The Darma pass, recorded in the early twentieth century as Niyo-Dhura or Neo-Dhura in the patti Malla Darma of the old pargana Darma, crosses into Tibet at 30°27′10″N 80°35′E, at an elevation of 18,510 feet (5,642 m) above sea level. It was much used by Bhotia traders following the route up the Dhauli valley, although it was reckoned more difficult than the neighbouring Limpiya Dhura to the east, at the head of the Kuthi Yankti valley, because its glacier lies on the Tibetan side. The road left the Dhauli river at Dawa and turned north-east towards the pass. Tibetans knew it as Nooi La or Shekhu La.

== Darma River ==
The Darma River starts near Dawe village on the Sino-Indian border and flows southwards. At Tidang it joins the Lassar Yankti and is called Dhauliganga until it joins the river Kali at Tawaghat. Darma valley has rich flora including orchids. A rivulet called Nyuli Yangti that drains Panchachuli east glaciers flows into Dhauli Ganga at Dugtu-Dantu villages. Mandab river joins Dhauli at Sela.

== Habitation ==
The Darma valley is inhabited by some 12 villages with population less than 1000. The villagers have been livestock rearers and traders, cultivating land in the valley with common buckwheat (Fagopyrum esculentum) and potatoes.
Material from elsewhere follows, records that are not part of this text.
/-- The Line Interface after these halves (R28, R38). Nothing is counted on a QUIET line. On a BUSY line the quiet count stops
at 23 and the jam count at 2047, for their last step is the event LINE_QUIET or JAM_EVENT; a BT ends at each even half. The
next window begins at the last tick (log entry 32). -/
def heardLine (halves : List Bool) (l : LineInterface) : LineInterface :=
  if l.status = .quiet then { l with decided := l.decided + halves.length, windowPart := 0 }
  else
    { l with
      decided := l.decided + halves.length, windowPart := 0
      quietCount := Fin.ofNat 25 (min 23 (quietRun l.quietCount.val halves))
      jamCount :=
        if l.jamCount = 2048 then 2048
        else Fin.ofNat 2049 (min 2047 (l.jamCount.val + ((l.decided + halves.length) / 2 - l.decided / 2))) }

/-- Where the half-bit window stands after a tick, in 32768ths of a half: there are two halves in a bit time (R23). -/
def windowTicked (s : State) : Nat := s.line.windowPart.val + 2 * bitRate s.startup.straps.lineRate

/-- The last bit of a frame's check. -/
def lastCheckBit (f : Frame) : Bool := (checkOf (frameCovered f)).getLsbD 0

/-! ### Words of the statements: keys and requests -/

/-- Whether the tone period in progress is to be cut after an event that took `before` to `after`: exactly where there is one and
the event leaves the sounding condition false (R153). -/
def hornCutAfter (before after : State) : Bool :=
  before.panel.hornPeriod.isSome && !sounding after

/-- This sample is a press of the key (R115). -/
def presses (level : Bool) (k : KeyDebounce) : Bool :=
  !level && !k.pressed && k.disagree == 3

/-- A key after a sample (R115): a low level reads pressed. -/
def keyAfter (level : Bool) (k : KeyDebounce) : KeyDebounce :=
  if level ≠ k.pressed then { k with disagree := 0 }
  else if k.disagree = 3 then { pressed := !k.pressed, disagree := 0 }
  else { k with disagree := k.disagree + 1 }

/-- The pairs of the rows of peer `p` whose state `test` accepts, in rising index (R118, R119). -/
def pairsFor (test : PointState → Bool) (s : State) (p : StationNo) : List ReqPair :=
  (List.finRange 16).filterMap fun i =>
    (s.mirror.remote[p][i].content.filter fun c => test c.state).map fun c => { index := i, version := c.version }

/-- The requests of one press of KACK or KRST, in ascending target (R118, R119). -/
def requestsFor (make : StationNo → List ReqPair → Request) (test : PointState → Bool) (s : State) : List Request :=
  ((List.finRange 16).filter fun p => isPresent s p && !(pairsFor test s p).isEmpty).map fun p =>
    make p (pairsFor test s p)

/-- The queue after the offers of one press, if the key is pressed (R123, R124). -/
def queueAfterPress (pressed : Bool) (requests : List Request) (q : RequestQueue) : RequestQueue :=
  if pressed then requests.foldl offer { q with refused := false } else q

/-- The move that KACK makes on this record, if it is pressed (R117). -/
def kackMove (pressed : Bool) (r : OwnPoint) : Option PointState := claimMove acknowledgeMove pressed r

/-- The record after a press of KACK, if it is pressed. -/
def afterKack (locally pressed : Bool) (r : OwnPoint) : OwnPoint := moved locally (kackMove pressed r) r

/-- The move that KRST then makes, if it is pressed (R119). -/
def krstMove (locally kack krst : Bool) (r : OwnPoint) : Option PointState :=
  claimMove resetMove krst (afterKack locally kack r)

/-- The frame body that a request entry is sent as (R125). -/
def requestBody : Request → Body
  | .ackReq t ps => .ackReq t ps
  | .resetReq t ps => .resetReq t ps
  | .silence => .silence
  | .refreshReq t => .refreshReq t

/-- The frame was built from a request entry (R125). -/
def isRequest : Body → Bool
  | .ackReq _ _ => true
  | .resetReq _ _ => true
  | .silence => true
  | .refreshReq _ => true
  | _ => false

/-! ### Words of the statements: received frames and rows -/

/-- The command that delivers this frame from a peer (Table 27). -/
def receiveCommand (f : Frame) : Instr :=
  match f.body with
  | .presence m => .receivePresence f.header m
  | .hello m => .receiveHello f.header m
  | .announce es => .receiveAnnounce f.header es
  | .ackReq t ps => .receiveAckReq f.header t ps
  | .resetReq t ps => .receiveResetReq f.header t ps
  | .silence => .receiveSilence f.header
  | .refreshReq t => .receiveRefreshReq f.header t
  | .depart => .receiveDepart f.header

/-- The receiver is in FRAME, and this is a valid frame of a peer (R35, R36). -/
abbrev Hears (f : Frame) (s : State) : Prop :=
  s.line.receiver = .frame ∧ bodyInRange f.body ∧ f.header.sender ≠ ownNumber s

/-- A row of a peer that is PRESENT now: a stale mark goes if the peer was not PRESENT before (R107). -/
def returned (wasPresent : Bool) (row : MirrorRow) : MirrorRow :=
  if wasPresent then row else { row with stale := false }

/-- The row after an entry (R99, R100). -/
def rowAfterEntry (row : MirrorRow) (e : AnnounceEntry) : MirrorRow :=
  { content := some { state := e.state, version := e.version }
    group := e.group
    stale := false
    horn := unacked e.state && (row.horn || row.content.map (·.version) != some e.version) }

/-- The register of group `g` after an entry for point `p`, whose row stood so before it (R101). -/
def registerAfterEntry (p : PointRef) (row : MirrorRow) (g : FirstOutGroup) (before : Option PointRef)
    (e : AnnounceEntry) : Option PointRef :=
  if before = some p ∧ (g = row.group ∧ g ≠ e.group ∨ g = e.group ∧ e.state = .quiet) then none
  else if before = none ∧ g = e.group ∧ g ≠ .g0 ∧ e.state ≠ .quiet ∧
      (row.content.map (·.version) ≠ some e.version ∨ e.mark) then some p
  else before

/-! ### Soundness as a whole -/

/-- Everything together. -/
structure Sound (s : State) : Prop where
  line : LineCoherent s
  elapsed : ElapsedRuns s
  attemptValid : AttemptValid s
  attemptPermitted : AttemptPermitted s
  faultCounted : FaultCounted s
  membership : MembershipCoherent s
  returnToListen : ReturnToListen s
  presenceTimer : PresenceTimerCoherent s
  solo : SoloCoherent s
  timers : TimersBounded s
  peers : PeersCoherent s
  points : PointsCoherent s
  snapshots : SnapshotsInFlight s
  list : ListCoherent s
  queueBounded : QueueBounded s.queue
  queue : QueueCoherent s
  rows : RowsCoherent s
  ownHorn : OwnHornCoherent s
  firstOut : FirstOutCoherent s
  resetHeld : ResetHeld s
  loading : LoadingQuiescent s
  image : ImageBounded s
  check : CheckFormed s

end Sys2Proof.Safety
end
After the migration of the 1970s, cultivated land has decreased to 25% of former size, allowing biodiversity to return to Darma Valley.

==Major peaks==
- Panchchuli massif, from 6334 to 6904 m
- Yungtangto, 5945 m

==Mountaineering and trekking==
Trekking in the Darma valley region was formerly restricted, nowadays trekking without inner line permits is allowed to Panchchuli or Meola Glacier. Additional permits may be required for other areas. Sino-Indian border is still sensitive area.